:: Directions for this task ::
The lines to repeat are those below from the one containing "(20_memory.md R35). -/" down to the one containing "bytes : Nat", both included; reproduce them exactly and nothing else.

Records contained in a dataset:
⁂

-- ==== Sys2Proof/Machine/State.lean ====
section
/-! DEFINITION. The state of the machine as plain data (10_state.md R10 to R24, 30_encoding.md R63 and R64, 20_memory.md
R30, R35 and R37), the launch state, and the reasons a step can stop. -/

namespace Sys2Proof.Machine

/-- A segment register as far as R64, R124 and R125 use it: base, limit and whether it holds a null selector. Limit and
null selector are used in Mode32 only. -/
structure Segment where
  base  : Addr
  limit : BitVec 32
  null  : Bool
deriving DecidableEq, Repr

/-- The six segment registers (R63). -/
structure Segments where
  es : Segment
  cs : Segment
  ss : Segment
  ds : Segment
  fs : Segment
  gs : Segment
deriving DecidableEq, Repr

/-- 10_state.md R20: the enable state, written by no instruction in scope. `env.AC` of R20 is computed from `AM`, EFLAGS.AC
and `CPL`; `env.x87_pending` is the ES bit of the x87 status word. -/
structure Env where
  /-- CR0 bit 2. -/
  EM       : Bool
  /-- CR0 bit 3. -/
  TS       : Bool
  /-- CR0 bit 18. -/
  AM       : Bool
  /-- CR4 bit 9. -/
  OSFXSR   : Bool
  /-- CR4 bit 18. -/
  OSXSAVE  : Bool
  /-- XCR0 bit 1. -/
  XCR0_SSE : Bool
  /-- XCR0 bit 2. -/
  XCR0_AVX : Bool
  /-- Current privilege level. -/
  CPL      : BitVec 2
  /-- The segment registers: `env.segbase` of R64, the limits and null selectors of R124 and R125. -/
  segs     : Segments
deriving DecidableEq, Repr

/-- The x87 state that the MMX rows touch (10_state.md R22): the status word, the tag word and bits 79:64 of the eight
physical registers; bits 63:0 of those are the MMX registers. -/
structure X87 where
  sw : BitVec 16
  tw : BitVec 16
  hi : Vector (BitVec 16) 8
deriving DecidableEq, Repr

/-- 60_exceptions.md R126: what translation says of a page. -/
inductive PageStatus where
  | notPresent
  | present (supervisor : Bool) (reservedBit : Bool)
deriving DecidableEq, Repr

/-- The linear addresses `first` to `last`, inclusive, and their status (20_memory.md R37). -/
structure PageRange where
  first  : Nat
  last   : Nat
  status : PageStatus
deriving DecidableEq, Repr

/-- The linear addresses `first` to `last`, inclusive, of a device (20_memory.md R35). -/
structure AddrRange where
  first : Nat
  last  : Nat
deriving DecidableEq, Repr

/-- A recorded read of device memory (20_memory.md R35): its linear address and its width in bytes. -/
structure DeviceRead where
  addr  : Addr
  bytes : Nat
deriving DecidableEq, Repr

/-- 20_memory.md R30: the launch memory, bytes at linear addresses, addresses strictly rising. An address that is not
listed is not backed by memory. -/
abbrev Memory := List Host.Cell

/-- Everything the spec gives the machine (INVENTORY.md, State). -/
structure State where
  /-- R6. -/
  mode        : Mode
  /-- R5, R18. -/
  cfg         : Features
  /-- R10: MM0 to MM7. -/
  mm          : Vector MmWord 8
  /-- R11, R12: V0 to V15. -/
  v           : Vector YmmWord 16
  /-- R14: RAX, RCX, RDX, RBX, RSP, RBP, RSI, RDI, R8 to R15. -/
  gpr         : Vector Addr 16
  /-- R15: the offset of the current instruction in the code segment. -/
  pc          : Addr
  /-- R16, R20: EFLAGS/RFLAGS. -/
  rflags      : BitVec 64
  /-- R17. -/
  mxcsr       : BitVec 32
  /-- R22. -/
  x87         : X87
  /-- R20, R64. -/
  env         : Env
  /-- R120: the register in which a page fault's address is recorded. -/
  cr2         : Addr
  /-- R37, R126: the data of Translate; the first range that holds an address gives its status, an address in no range is
  admitted. -/
  pages       : List PageRange
  /-- R35. -/
  devices     : List AddrRange
  /-- R35: the recorded reads, oldest first. -/
  deviceReads : List DeviceRead
  /-- R30, R37. -/
  mem         : Memory
deriving DecidableEq, Repr

/-- 60_exceptions.md R120: the exceptions, with what R130 reports of each. -/
inductive Exc where
  | ud
  | nm
  | ss
  | gp
  | pf (code : BitVec 32) (addr : Addr)
  | mf
  | ac
deriving DecidableEq, Repr

/-- Why the machine stops with a fault. -/
inductive Fault where
  /-- R130: the outcome Fault(vector, code, address?) of an exception. Raised by every instruction and by fetching and
  decoding. Safe: terminal, and no state is claimed after it. -/
  | exception (vector : Nat) (code : Option (BitVec 32)) (address : Option Addr)
  /-- R37, U17: a memory operand has a byte (its linear address) outside the launch memory that Translate does not fault:
  no step. Raised by the rows with a memory operand. Safe: the model stops. -/
  | stuckRead (addr : Addr)
  /-- The bytes at pc cannot be fetched up to the end of an instruction, from this linear address on (log 8): no step.
  Raised by fetching. Safe: the model stops. -/
  | stuckFetch (addr : Addr)
deriving DecidableEq, Repr

/-- Why a step has no meaning. -/
inductive Refusal where
  /-- An instruction whose meaning is not written. Raised by no arm of exec. Safe. -/
  | notModelled (mnemonic : String)
  /-- R73, R71, R61: the bytes have no meaning in this spec. Raised by decoding, and by an instruction that only a
  hand-made term could hold (log 22). Safe: the model stops. -/
  | encoding (r : DecodeRefusal)
  /-- R15, D15: `pc + len` wraps past the top of the address space. Raised by every instruction and by fetching. Safe: the
  model stops. -/
  | pcWraps
deriving DecidableEq, Repr

/-- 30_encoding.md R64: the flat segment of base 0, its limit the whole 32-bit space. -/
def Segment.flat : Segment := ⟨0#64, 0xFFFFFFFF#32, false⟩

/-- R64: flat memory. -/
def Segments.flat : Segments := ⟨.flat, .flat, .flat, .flat, .flat, .flat⟩

/-- 10_state.md R20: the values of "the page's semantics alone" (`env0` of 95_test_vectors.md), flat segments, CPL 0
(log 1, log 7, log 26). -/
def Env.launch : Env := ⟨false, false, false, true, true, true, true, 0#2, .flat⟩

/-- 70_reset_and_hazards.md R151: the enable state right after a hardware reset, CR0 = 0x60000010, CR4 = 0, XCR0 = 1; used in
statements only. R151 gives no privilege level and no segment registers: CPL 0 and six flat segments are the model's choice
(DESIGN CHOICE, log 26, log 7), and no statement rests on them. -/
def Env.hardwareReset : Env := ⟨false, false, false, false, false, false, false, 0#2, .flat⟩

/-- 10_state.md R22, 70_reset_and_hazards.md R151: +0.0 in every register, all tags empty (log 2). -/
def X87.reset : X87 := ⟨0#16, 0xFFFF#16, Vector.replicate 8 0#16⟩

/-- The launch state that stands in for reset (70_reset_and_hazards.md R150; log 1): the standing launch state of
95_test_vectors.md, every register it leaves open zero but for those of log 2. -/
def State.reset : State where
  mode        := .mode64
  cfg         := ⟨true, true, true, true⟩
  mm          := Vector.replicate 8 0#64
  v           := Vector.replicate 16 0#256
  gpr         := Vector.replicate 16 0#64
  pc          := 0x1000#64
  rflags      := 2#64
  mxcsr       := 0x1F80#32
  x87         := .reset
  env         := .launch
  cr2         := 0#64
  pages       := []
  devices     := []
  deviceReads := []
  mem         := []

end Sys2Proof.Machine
end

⁂

:: Response area ::
/-- The linear addresses `first` to `last`, inclusive, of a device (20_memory.md R35). -/
structure AddrRange where
  first : Nat
  last  : Nat
deriving DecidableEq, Repr

/-- A recorded read of device memory (20_memory.md R35): its linear address and its width in bytes. -/
structure DeviceRead where
  addr  : Addr
  bytes : Nat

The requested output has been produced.